FCC Proposal is a positive step but phone companies need to do more to stop unwanted calls
WASHINGTON, D.C. – A Federal Communications Commission proposal announced today to allow phone companies to block spoofed robocalls deserves support, but more is needed to protect consumers from unwanted calls, according to Consumers Union, the policy and mobilization division of Consumer Reports.
“Americans have run out of patience with robocalls that ring at all hours of the day,” said Maureen Mahoney, policy analyst with Consumers Union. “This proposal is a positive step that will help provide relief from the scourge of unwanted calls. But consumers have waited long enough for action. It’s time for the phone companies to start offering free call-blocking solutions to all of their customers.”
In 2015, Consumers Union launched its End Robocalls campaign calling on the phone companies to step up their efforts to block robocalls. Nearly 750,000 people have joined Consumers Union’s campaign urging AT&T, CenturyLink, and Verizon to offer their customers free robocall-blocking tools.
Last October, an industry-led Robocall Strike Force unveiled an initial plan for working together on new technologies to block unwanted calls. The Robocall Strike Force was established at the request of former FCC Chairman Tom Wheeler, who asked the companies to report on their progress by the end of April. Consumers Union urged current FCC Chairman Ajit Pai to hold the phone companies to this deadline and to call on them to offer free robocall-blocking protection to their customers.
The Federal Trade Commission (FTC) received 5.3 million complaints from consumers fed up with unwanted calls in FY 2016. Almost half of these calls occurred after the consumer requested that the caller stop contacting them. Robocalls have become so rampant that complaints about violations of the Do Not Call registry more than tripled between 2010 and 2016. Telephone scammers target the elderly and other vulnerable consumers, resulting in an estimated $350 million in financial losses annually.
Fraudulent robocalls are often made by crooks who transmit spoofed numbers to Caller ID to trick consumers into answering their phone. Under the FCC’s “Do Not Originate” proposal, phone companies would be allowed to block robocalls made using spoofed phone numbers if the real owner of the phone number requested them to do so. Phone companies would also be allowed to block spoofed robocalls made from incomplete or unassigned phone numbers. However, the proposal does not require phone companies to adopt the “Do Not Originate” protocol and not all robocalls are made using spoofed numbers.

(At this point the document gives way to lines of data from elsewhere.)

/-- QUARANTINE SET: a slot above 4 and a limit below the base, read as lots, give REFUSED_RANGE; slot 0 names the lowest free
slot, or REFUSED_FULL; a slot of origin IMAGE gives REFUSED_LOCKED; otherwise the slot is written with origin TERMINAL, the
answer names it, and a roll that only the old range covered is no longer quarantined (R65). That the slot holds base and
limit as given is the model's choice (log entry 65, DESIGN CHOICE).
QUARANTINE CLEAR: a slot outside 1 to 4 gives REFUSED_RANGE, a slot of origin IMAGE REFUSED_LOCKED; any other is free
after it, DONE; a free slot stays as it is, DONE; no roll's defect flag is touched (R66). -/
def Obligations.QuarantineDecided : Prop :=
  (∀ (h : Header) (k : Byte) (base limit : Serial) (s : State), s.takes h .quarantineSet = true →
     let z := s.heard
     let t := exec (.quarantineSet h k base limit) s
     let with' := fun (r : Result) (j : Nat) (z' : Zone) =>
       Host.Outcome.next (s.endFrame h (s.answered h .quarantineSet r (refByte j) z'))
     let lots := (base &&& 0xFFFFFF00#32).toNat ≤ (limit &&& 0xFFFFFF00#32).toNat
     let written := fun (j : Nat) => ({ z with stock := { z.stock with slots := z.stock.slots.set j ⟨base, limit, .terminal⟩ }
                                               agenda := z.agenda ++ [.restock] } : Zone)
     ((4 < k.toNat ∨ ¬ lots) → t = with' .refusedRange k.toNat z) ∧
     (k = 0 → lots → freeSlot z = none → t = with' .refusedFull 0 z) ∧
     (∀ j, k = 0 → lots → freeSlot z = some j → t = with' .done j (written j)) ∧
     (∀ x, 1 ≤ k.toNat → k.toNat ≤ 4 → lots → z.stock.slots.get? k.toNat = some x → x.origin = .image →
       t = with' .refusedLocked k.toNat z) ∧
     (1 ≤ k.toNat → k.toNat ≤ 4 → lots → (∀ x, z.stock.slots.get? k.toNat = some x → x.origin ≠ .image) →
       t = with' .done k.toNat (written k.toNat)) ∧
     (∀ j x, z.stock.slots.sorted = true → Slot.covers ⟨base, limit, .terminal⟩ x = false →
       (∀ y ∈ z.stock.slots, y.1 ≠ j → y.2.covers x = false) → quarantined (written j) x = false)) ∧
  (∀ (h : Header) (k : Byte) (s : State), s.takes h .quarantineClear = true →
     let z := s.heard
     let t := exec (.quarantineClear h k) s
     let with' := fun (r : Result) (z' : Zone) =>
       Host.Outcome.next (s.endFrame h (s.answered h .quarantineClear r (refByte k.toNat) z'))
     ((k = 0 ∨ 4 < k.toNat) → t = with' .refusedRange z) ∧
     (∀ x, 1 ≤ k.toNat → k.toNat ≤ 4 → z.stock.slots.get? k.toNat = some x → x.origin = .image →
       t = with' .refusedLocked z) ∧
     (1 ≤ k.toNat → k.toNat ≤ 4 → z.stock.slots.get? k.toNat = none → t = with' .done z) ∧
     (∀ x, 1 ≤ k.toNat → k.toNat ≤ 4 → z.stock.slots.get? k.toNat = some x → x.origin ≠ .image →
       t = with' .done { z with stock := { z.stock with slots := z.stock.slots.erase k.toNat }
                                agenda := z.agenda ++ [.restock] }))

/-- SEGMENT RELEASE, by Table 2-4-1: a BLOCKED segment that reads empty becomes FREE and is handed on, or RESERVED again for the
vehicle still to come; one whose tag is a vehicle of the table is taken by that vehicle, a vehicle in PASSING excepted; an
unknown tag is adopted while a slot is free; a stranded vehicle is sent off again; an unconfirmed hand-over that reads empty
ends; any other case gives REFUSED_STATE, and a segment outside the make-up REFUSED_RANGE (R33, R34). That a vehicle trailing
on a freed BLOCKED segment keeps its trailing entry is the model's choice (log entry 62, DESIGN CHOICE), as is the lowest slot
of several unconfirmed hand-overs (log entry 53, DESIGN CHOICE).
What SEGMENT RELEASE does with the vehicle it finds (R33, R34). An INCOMING one arrives here, and another segment that its
record named is released. One that is moved here leaves wait lists, gives up its grant, is HELD here with no hand-over (log entry
14, DESIGN CHOICE), an old segment that still shows occupancy trailing it, the current one before the old trailing one, with its
permit off (log entry 24, DESIGN CHOICE), and computes its route. One that is not in the table is adopted, HELD, empty, with no
purpose, and offered for capture; its other fields and the time of its hand-over status are the model's choice (log entry 47,
DESIGN CHOICE). A stranded one is redirected: loaded to RETURN to the own station, empty to FETCH for the oldest order that
waits, else HOME (log entry 16, DESIGN CHOICE). A change of purpose leads to a new route, from a dock or parking place HELD; that
it drops a hand-over not accepted yet is the model's choice (log entry 52, DESIGN CHOICE). -/
def Obligations.SegmentReleaseDecided : Prop :=
  (∀ (h : Header) (b : Byte) (s : State), s.takes h .segmentRelease = true →
     let e := s.env
     let z := s.heard
     let k := b.toNat
     let t := exec (.segmentRelease h b) s
     let with' := fun (r : Result) (z' : Zone) =>
       Host.Outcome.next (s.endFrame h (s.answered h .segmentRelease r (refByte k) z'))
     let incoming := z.track.vehicles.find? fun v => v.2.state = .incoming && v.2.current = some k
     (segState z k = none → t = with' .refusedRange z) ∧
     (segState z k = some .blocked → occupied e k = false →
       (incoming = none → t = with' .done (freeSegment e k z)) ∧
       (∀ x, incoming = some x → t = with' .done (setSegState k (.reserved x.2.number) z))) ∧
     (segState z k = some .blocked → occupied e k = true →
       (∀ slot v, findVehicle z (presentTag e k) = some (slot, v) →
         (v.state = .incoming → t = with' .done (takeInHere e slot k v z)) ∧
         (v.state = .passing → t = with' .refusedState z) ∧
         (v.state ≠ .incoming → v.state ≠ .passing → t = with' .done (moveHere e slot k v z))) ∧
       (∀ slot, findVehicle z (presentTag e k) = none → freeVehicleSlot z = some slot → 1 ≤ presentTag e k →
         presentTag e k ≤ 63 → t = with' .done (adopt e slot k (presentTag e k) z)) ∧
       (findVehicle z (presentTag e k) = none → (freeVehicleSlot z = none ∨ presentTag e k = 0) →
         t = with' .refusedState z)) ∧
     (∀ n slot v, segState z k = some (.occupied n) → findVehicle z n = some (slot, v) → v.state = .stranded →
       v.handOver = .none → t = with' .done (redirect e slot v z)) ∧
     (∀ st slot v, segState z k = some st → st ≠ .blocked → strandedAt z k = none → unconfirmedAt z k = some (slot, v) →
       (occupied e k = true → t = with' .refusedState z) ∧
       (occupied e k = false → t = with' .done (deletePassed e slot v z))) ∧
     (∀ st, segState z k = some st → st ≠ .blocked → strandedAt z k = none → unconfirmedAt z k = none →
       t = with' .refusedState z)) ∧
  ((∀ (e : Env) (slot k : Nat) (z : Zone) (v : Vehicle) (c : Nat), v.current = some c →
     let t := arriveIncoming e slot k z
     (c = k → takeInHere e slot k v z = t) ∧
     (c ≠ k → segState t c = some (.reserved v.number) ∨ segState t c = some .blocked →
       takeInHere e slot k v z = freeSegment e c t) ∧
     (segState t c ≠ some (.reserved v.number) → segState t c ≠ some .blocked → takeInHere e slot k v z = t)) ∧
   (∀ (e : Env) (slot k : Nat) (z : Zone) (v : Vehicle),
     let left := withdrawGrant e slot (leaveWaits e v.number z)
     let placed := fun (trail : Option Nat) (z' : Zone) =>
       routeAndGo e slot (modVehicle slot (fun x =>
           { (if x.handOver = .none then x else { x with handOver := .none, handOverTime := e.now, offeredTo := none }) with
             current := some k, trailing := trail, state := .held })
         (modSeg k (fun s => { s with state := .occupied v.number }) z'))
     (∀ c, v.current = some c → v.trailing = none → c ≠ k → segState left c = some (.occupied v.number) →
       occupied e c = true →
       moveHere e slot k v z = placed (some c) (modSeg c (fun s => { s with permit := false }) left)) ∧
     ((∀ c, v.current = some c ∨ v.trailing = some c → c = k ∨ segState left c ≠ some (.occupied v.number) ∨
         occupied e c = false) → moveHere e slot k v z = placed none left)) ∧
   (∀ (e : Env) (slot k tag : Nat) (z : Zone),
     adopt e slot k tag z =
       { z with track := { z.track with
                  vehicles := z.track.vehicles.set slot
                    { number := tag, state := .held, current := some k, granted := none, trailing := none, loaded := false,
                      purpose := .none, order := none, home := e.own, route := [], handOver := .none, handOverTime := e.now,
                      offeredTo := none, repeatAt := 0, unconfirmed := false, offeredBy := none, carried := none, claim := 0 }
                  segments := z.track.segments.modify k fun s => { s with state := .occupied tag } }
                agenda := z.agenda ++ [.offerVehicle tag .entered] }) ∧
   (∀ (e : Env) (slot : Nat) (z : Zone) (v : Vehicle),
     let held := modVehicle slot (fun v => { v with state := .held }) z
     let free := modVehicle slot (fun v => { v with home := e.own, order := none }) held
     (v.loaded = true → redirect e slot v z = setPurpose e slot (.returnTo e.own) held) ∧
     (v.loaded = false → v.order = none →
       (oldestWaiting z = none → redirect e slot v z = setPurpose e slot .home free) ∧
       (∀ o d, oldestWaiting z = some o → o.req.dockTrigger = some d → redirect e slot v z =
         setPurpose e slot (.fetch d) (modVehicle slot (fun x => { x with order := some o.number })
           (modOrder o.number (fun o => { o with vehicle := some v.number }) free))))) ∧
   (∀ (e : Env) (slot : Nat) (p : Purpose) (z : Zone) (v : Vehicle), vehicle? z slot = some v →
     inWaitList z v.number = false → setPurpose e slot p z = routeAndGo e slot (modVehicle slot (fun v =>
       { (if v.handOver = .accepted ∨ v.handOver = .none then v
          else { v with handOver := .none, handOverTime := e.now, offeredTo := none }) with
         purpose := p, state := if v.state = .docked ∨ v.state = .parked then .held else v.state }) z)) ∧
   (∀ (e : Env) (slot : Nat) (z : Zone) (v : Vehicle), vehicle? z slot = some v →
     (v.granted = none → withdrawGrant e slot z = z) ∧
     (∀ g c, v.granted = some g → v.current = some c →
       segState z c = some (.occupied v.number) ∨ segState z c = some .blocked →
       withdrawGrant e slot z = handOn e g (modSeg g (fun s => { s with state := .free })
         (modSeg c (fun s => { s with permit := false }) (modVehicle slot (fun v => { v with granted := none }) z)))) ∧
     (inWaitList z v.number = false → leaveWaits e v.number z = z)))

/-- SPLICE NOW: in PREPARED the inhibited flag clears and acceleration starts without its conditions; in ACCELERATING
and MATCHED the manual flag is set, and in MATCHED the paste is armed at once; with the flag already set nothing
changes; any other state gives REFUSED_STATE, a reelstand outside the make-up REFUSED_RANGE (R145); what a start sets is
R140, and speed matched already active passes to MATCHED at once (R141). -/
def Obligations.SpliceNowDecided : Prop :=
  ∀ (h : Header) (b : Byte) (s : State), s.takes h .spliceNow = true →
    let e := s.env
    let z := s.heard
    let r := b.toNat
    let t := exec (.spliceNow h b) s
    let with' := fun (x : Result) (z' : Zone) => Host.Outcome.next (s.endFrame h (s.answered h .spliceNow x (refByte r) z'))
    let changed := fun (f : Splice → Splice) =>
      ({ z with splice := { z.splice with stands := z.splice.stands.modify r f } } : Zone)
    let started := fun (x : Splice) =>
      { x with inhibited := false, accelerateOut := true, pasteFired := false, knifeFired := false, pasteDone := false,
               knifeDone := false, matchTimer := some (s.time + 300), state := .accelerating }
    (splice? z r = none → t = with' .refusedRange z) ∧
    (∀ x, splice? z r = some x →
      (x.state = .prepared → (reelIns e r).speedMatched = false → t = with' .done (changed started)) ∧
      (x.state = .prepared → (reelIns e r).speedMatched = true → t = with' .done (enterMatched r (changed started))) ∧
      (x.state = .accelerating → t = with' .done (changed fun x => { x with manual := true })) ∧
      (x.state = .matched → t = with' .done (changed fun x => { x with manual := true, pasteArmed := true })) ∧
      (x.state ∉ [.prepared, .accelerating, .matched] → t = with' .refusedState z))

A Consumer Reports review of carrier-provided call-blocking services last October found most to be lacking. The investigation compared 21 different call-blocking services offered by phone companies based on six different criteria, including cost and the variety of features they provide. While consumers using internet-based phone services have the best carrier-provided, call-blocking options, most phone companies don’t offer strong protection to their traditional landline and wireless customers.